Der Widerstand gegen die faschistischen und nationalsozialistischen Regime war vielfältig. An ihm nahmen Männer und Frauen ganz unterschiedlicher politischer Überzeugung teil, von Kommunisten bis Nationalkonservativen. In Frankreich hatte Charles de Gaulle bereits nach der militärischen Niederlage 1940 zum bewaffneten Widerstand aufgerufen. In der Folgezeit gründeten sich mehrere Gruppen, die gegen die deutsche Besatzung und das Vichyregime kämpften. Sie vereinigten sich 1943 im Nationalen Widerstandsrat, in dem mit André Mercier auch ein Vertreter der kommunistischen Partei saß. Und am 5. September 1944 bildete de Gaulle eine provisorische Regierung, die auch kommunistische Vertreter einschloss. Ähnlich verhielt es sich in Italien, wo die Kommunisten unter Palmiro Togliatti im April 1944 in die postfaschistische Regierung Badoglio eintraten. Die Kommunisten stellten im Sommer 1944 ca. 50.000 von insgesamt 80.000 italienischen Partisanen. In Belgien war sogar schon im Herbst 1941 eine „Unabhängigkeitsfront“ gegen die Nationalsozialisten aus Kommunisten, Sozialisten und Liberalen gebildet worden. Auch hier wurde die kommunistische Partei an der Regierung beteiligt.

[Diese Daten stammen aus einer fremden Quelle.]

-- ==== Sys2Proof/Proofs/Arith.lean ====
section
/-! SUPPORT. What `ADD`, `SUB`, `INC`, `DEC`, `MUL` and `CMP` do, with their operands in range and with one out of it
(41_arithmetic_compare.md R132 to R137), and O19 to O22. -/

namespace Sys2Proof.Machine

/-! ### `ADD`, `SUB`, `INC`, `DEC` -/

/-- R132, R133, R135, R136: the instruction `i` combines the destination `d` with the source `r` by the law `f`, and then
moves `pc` past itself. -/
def Combines (i : Instr) (f : Word → Word → AluOut) (d : Dst) (r : Src) : Prop :=
  ∀ s : State, exec i s = s.settle do
    let t ← s.combineInto f d r
    .ok (t.advance i.length)

theorem add_combines (d : Dst) (r : Src) : Combines (.add d r) addFlags d r := fun _ => rfl

theorem sub_combines (d : Dst) (r : Src) : Combines (.sub d r) subFlags d r := fun _ => rfl

/-- R135: "exactly as `ADD dst, 1` would". -/
theorem inc_combines (d : Dst) : Combines (.inc d) addFlags d (.imm 1) := fun _ => rfl

/-- R136: "exactly as `SUB dst, 1` would". -/
theorem dec_combines (d : Dst) : Combines (.dec d) subFlags d (.imm 1) := fun _ => rfl

/-- The state after an instruction that combines two operands in range. -/
def State.combined (s : State) (i : Instr) (f : Word → Word → AluOut) (d : Dst) (r : Src) : State :=
  ((s.putDst d (f (s.dstWord d) (s.srcWord r)).result).setFlags (f (s.dstWord d) (s.srcWord r)).flags).advance i.length

/-- R92: the destination holds the result, and no other register or byte changes. -/
theorem State.written_combined {s : State} (i : Instr) (f : Word → Word → AluOut) (d : Dst) (r : Src)
    (hwf : s.mem.wf = true) : s.Written (s.combined i f d r) d (f (s.dstWord d) (s.srcWord r)).result :=
  (State.written_putDst d _ hwf).of_eq (State.advance_regs _ _) (State.advance_mem _ _)

/-- The three flags are those of the law, `pc` moves past the instruction, and nothing outside the execution engine changes. -/
theorem State.combined_other (s : State) (i : Instr) (f : Word → Word → AluOut) (d : Dst) (r : Src) :
    (s.combined i f d r).flags = (f (s.dstWord d) (s.srcWord r)).flags ∧ s.PastInstr (s.combined i f d r) i ∧
      s.SameOutside (s.combined i f d r) := by
  obtain ⟨hpc, -, hstatus, houtside⟩ := s.putDst_other d (f (s.dstWord d) (s.srcWord r)).result
  have hnext : (s.combined i f d r).pc = wrap16 (s.pc.toNat + i.length) := by
    rw [State.combined, State.advance_pc, State.setFlags_pc, hpc]
  exact ⟨rfl, ⟨hnext, hstatus⟩, houtside⟩

section
variable {i : Instr} {f : Word → Word → AluOut} {d : Dst} {r : Src} {s : State}

/-- All that an instruction that combines two operands can do. -/
theorem Combines.exec_cases (hi : Combines i f d r) (s : State) :
    (s.DstInRange d ∧ s.SrcInRange r ∧ exec i s = .next (s.combined i f d r)) ∨
    ((¬ s.DstInRange d ∨ ¬ s.SrcInRange r) ∧ exec i s = .next (s.fail .segmentationFault)) := by
  rcases s.combineInto_cases f d r with ⟨hd, hr, hok⟩ | ⟨hout, herror⟩
  · exact .inl ⟨hd, hr, by rw [hi s, hok]; rfl⟩
  · exact .inr ⟨hout, by rw [hi s, herror]; rfl⟩

theorem Combines.exec_inRange (hi : Combines i f d r) (hwf : s.mem.wf = true) (hr : s.SrcInRange r)
    (hd : s.DstInRange d) :
    ∃ t, exec i s = .next t ∧ s.Written t d (f (s.dstWord d) (s.srcWord r)).result ∧
      t.flags = (f (s.dstWord d) (s.srcWord r)).flags ∧ s.PastInstr t i ∧ s.SameOutside t := by
  rcases hi.exec_cases s with ⟨-, -, hexec⟩ | ⟨hout, -⟩
  · exact ⟨s.combined i f d r, hexec, State.written_combined i f d r hwf, s.combined_other i f d r⟩
  · exact (hout.elim (· hd) (· hr)).elim

theorem Combines.exec_outOfRange (hi : Combines i f d r) (hout : ¬ s.SrcInRange r ∨ ¬ s.DstInRange d) :
    exec i s = .next (s.fail .segmentationFault) := by
  rcases hi.exec_cases s with ⟨hd, hr, -⟩ | ⟨-, hexec⟩
  · exact (hout.elim (· hr) (· hd)).elim
  · exact hexec

end

/-- Settles O19: both instructions combine their operands, by the addition and by the subtraction law. -/
theorem addAndSubCombine : Obligations.AddAndSubCombine := by
  intro d r s
  refine ⟨rfl, rfl, fun hwf hr hd => ⟨?add, ?sub⟩, fun hout => ?fails⟩
  case add => exact addFlags_result _ _ ▸ (add_combines d r).exec_inRange hwf hr hd
  case sub => exact subFlags_result _ _ ▸ (sub_combines d r).exec_inRange hwf hr hd
  case fails => exact ⟨(add_combines d r).exec_outOfRange hout, (sub_combines d r).exec_outOfRange hout⟩

/-- Settles O20: `INC` and `DEC` combine the destination with the immediate 1, which is always in range. -/
theorem incAndDecByOne : Obligations.IncAndDecByOne := by
  intro d s
  refine ⟨rfl, rfl, fun hwf hd => ⟨?inc, ?dec⟩, fun hout => ?fails⟩
  case inc => exact addFlags_result _ _ ▸ (inc_combines d).exec_inRange hwf trivial hd
  case dec => exact subFlags_result _ _ ▸ (dec_combines d).exec_inRange hwf trivial hd
  case fails => exact ⟨(inc_combines d).exec_outOfRange (.inr hout), (dec_combines d).exec_outOfRange (.inr hout)⟩

/-! ### `MUL` -/

theorem mulFlags_result (a b : Word) : (mulFlags a b).result = a * b := wrap16_toInt_mul a b

theorem mulFlags_zf_iff (a b : Word) : (mulFlags a b).flags.zf = true ↔ (mulFlags a b).result = 0 :=
  beq_iff_eq

theorem mulFlags_nf (a b : Word) : (mulFlags a b).flags.nf = (mulFlags a b).result.getLsbD 15 :=
  (getLsbD_fifteen _).symm

/-- R134: `VF` by the exact signed product. -/
theorem mulFlags_vf_iff (a b : Word) :
    (mulFlags a b).flags.vf = true ↔ a.toInt * b.toInt < -32768 ∨ 32767 < a.toInt * b.toInt :=
  decide_eq_true_iff

/-- R134: the state after a `MUL` whose source is in range. -/
def State.multiplied (s : State) (r : Src) : State :=
  ((s.setReg .ax (mulFlags (s.reg .ax) (s.srcWord r)).result).setFlags
    (mulFlags (s.reg .ax) (s.srcWord r)).flags).advance (Instr.mul r).length

theorem State.multiplied_ax (s : State) (r : Src) :
    (s.multiplied r).reg .ax = (mulFlags (s.reg .ax) (s.srcWord r)).result := rfl

theorem State.multiplied_flags (s : State) (r : Src) :
    (s.multiplied r).flags = (mulFlags (s.reg .ax) (s.srcWord r)).flags := rfl

/-- R134: what `MUL` leaves alone. -/
theorem State.multiplied_other (s : State) (r : Src) :
    s.SameRegsBut (s.multiplied r) [.ax] ∧ s.SameBytes (s.multiplied r) ∧ s.PastInstr (s.multiplied r) (.mul r) ∧
      s.SameOutside (s.multiplied r) := by
  have hregs : s.SameRegsBut (s.multiplied r) [.ax] := fun q hq =>
    State.reg_setReg_ne s _ (List.ne_of_not_mem_cons hq)
  exact ⟨hregs, fun _ => rfl, ⟨rfl, rfl⟩, rfl, rfl, rfl, rfl, rfl, rfl⟩

theorem exec_mul_inRange {r : Src} {s : State} (hr : s.SrcInRange r) : exec (.mul r) s = .next (s.multiplied r) := by
  show execMul r s = _
  rw [execMul, State.readSrc_inRange hr]
  rfl

theorem exec_mul_outOfRange {r : Src} {s : State} (hr : ¬ s.SrcInRange r) :
    exec (.mul r) s = .next (s.fail .segmentationFault) := by
  show execMul r s = _
  rw [execMul, State.readSrc_outOfRange hr]
  rfl

/-- Settles O21: the next state is `State.multiplied`, its `AX` and flags those of the multiplication law. -/
theorem mulMultipliesAccumulator : Obligations.MulMultipliesAccumulator := by
  intro r s
  refine ⟨rfl, fun hr => ⟨s.multiplied r, exec_mul_inRange hr, ?_⟩, exec_mul_outOfRange⟩
  obtain ⟨hregs, hbytes, hpast, houtside⟩ := s.multiplied_other r
  have hunsigned : ((s.multiplied r).reg .ax).toNat = (s.reg .ax).toNat * (s.srcWord r).toNat % 65536 := by
    rw [State.multiplied_ax, mulFlags_result, BitVec.toNat_mul]
  rw [State.multiplied_flags]
  exact ⟨rfl, hunsigned, hregs, hbytes, mulFlags_zf_iff _ _, mulFlags_nf _ _, mulFlags_vf_iff _ _, hpast, houtside⟩

/-! ### `CMP` -/

/-- R137: the state after a `CMP` whose operands are in range. -/
def State.compared (s : State) (a b : Src) : State :=
  (s.setFlags (subFlags (s.srcWord a) (s.srcWord b)).flags).advance (Instr.cmp a b).length

/-- R137, all that `CMP` can do: `a` is read first, then `b`. -/
theorem exec_cmp_cases (a b : Src) (s : State) :
    (s.SrcInRange a ∧ s.SrcInRange b ∧ exec (.cmp a b) s = .next (s.compared a b)) ∨
    ((¬ s.SrcInRange a ∨ ¬ s.SrcInRange b) ∧ exec (.cmp a b) s = .next (s.fail .segmentationFault)) := by
  show (_ ∧ _ ∧ execCmp a b s = _) ∨ (_ ∧ execCmp a b s = _)
  rcases s.readSrc_cases a with ⟨ha, hreadA⟩ | ⟨ha, hreadA⟩
  · rcases s.readSrc_cases b with ⟨hb, hreadB⟩ | ⟨hb, hreadB⟩
    · exact .inl ⟨ha, hb, by rw [execCmp, hreadA, hreadB]; rfl⟩
    · exact .inr ⟨.inr hb, by rw [execCmp, hreadA, hreadB]; rfl⟩
  · exact .inr ⟨.inl ha, by rw [execCmp, hreadA]; rfl⟩

/-- Settles O22: with both operands in range the next state is `State.compared`, otherwise the step fails. -/
theorem cmpSetsFlagsOnly : Obligations.CmpSetsFlagsOnly := by
  intro a b s
  rcases exec_cmp_cases a b s with ⟨ha, hb, hexec⟩ | ⟨hout, hexec⟩
  · exact ⟨rfl, fun _ _ => hexec, fun hout => (hout.elim (· ha) (· hb)).elim⟩
  · exact ⟨rfl, fun ha hb => (hout.elim (· ha) (· hb)).elim, fun _ => hexec⟩

end Sys2Proof.Machine
end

Der militärische Beitrag der Partisanen und das Ausmaß der Widerstandsbewegungen sollten nicht überschätzt werden. Nur ca. 2 Prozent der französischen Bevölkerung beteiligten sich an der Résistance. Die Alliierten weigerten sich zumeist, ihre militärischen Pläne mit den Partisanen zu koordinieren, selbst wo dies möglich gewesen wäre. Im November 1944 empfahl der Oberbefehlshaber der alliierten Truppen in Italien den italienischen Partisanen gar, den Kampf bis zum Frühjahr einzustellen. Aber symbolisch hatte der militärische Widerstand eine wichtige Bedeutung, da er zum Gründungs- und Einigungsmythos der europäischen Staaten nach dem Zweiten Weltkrieg avancierte.
Nicht in allen Ländern waren Kommunisten an der Regierung beteiligt, aber überall gab es die Suche nach einem übergreifenden Konsens, der nur die Kollaborateure, Nationalsozialisten und Faschisten ausschloss (sofern sie sich nicht reumütig zeigten). Gleichzeitig gab es in den ersten Wahlen nach dem Krieg einen bemerkenswerten Linksruck. So gewann die Labour Party unter Clemens Attlee überraschend die Unterhauswahl von 1945 und schickte den Kriegshelden Winston Churchill in die Opposition. In Frankreich wurde noch Anfang 1947 der Sozialist Vincent Auriol mit den Stimmen der Kommunisten zum Staatspräsidenten gewählt.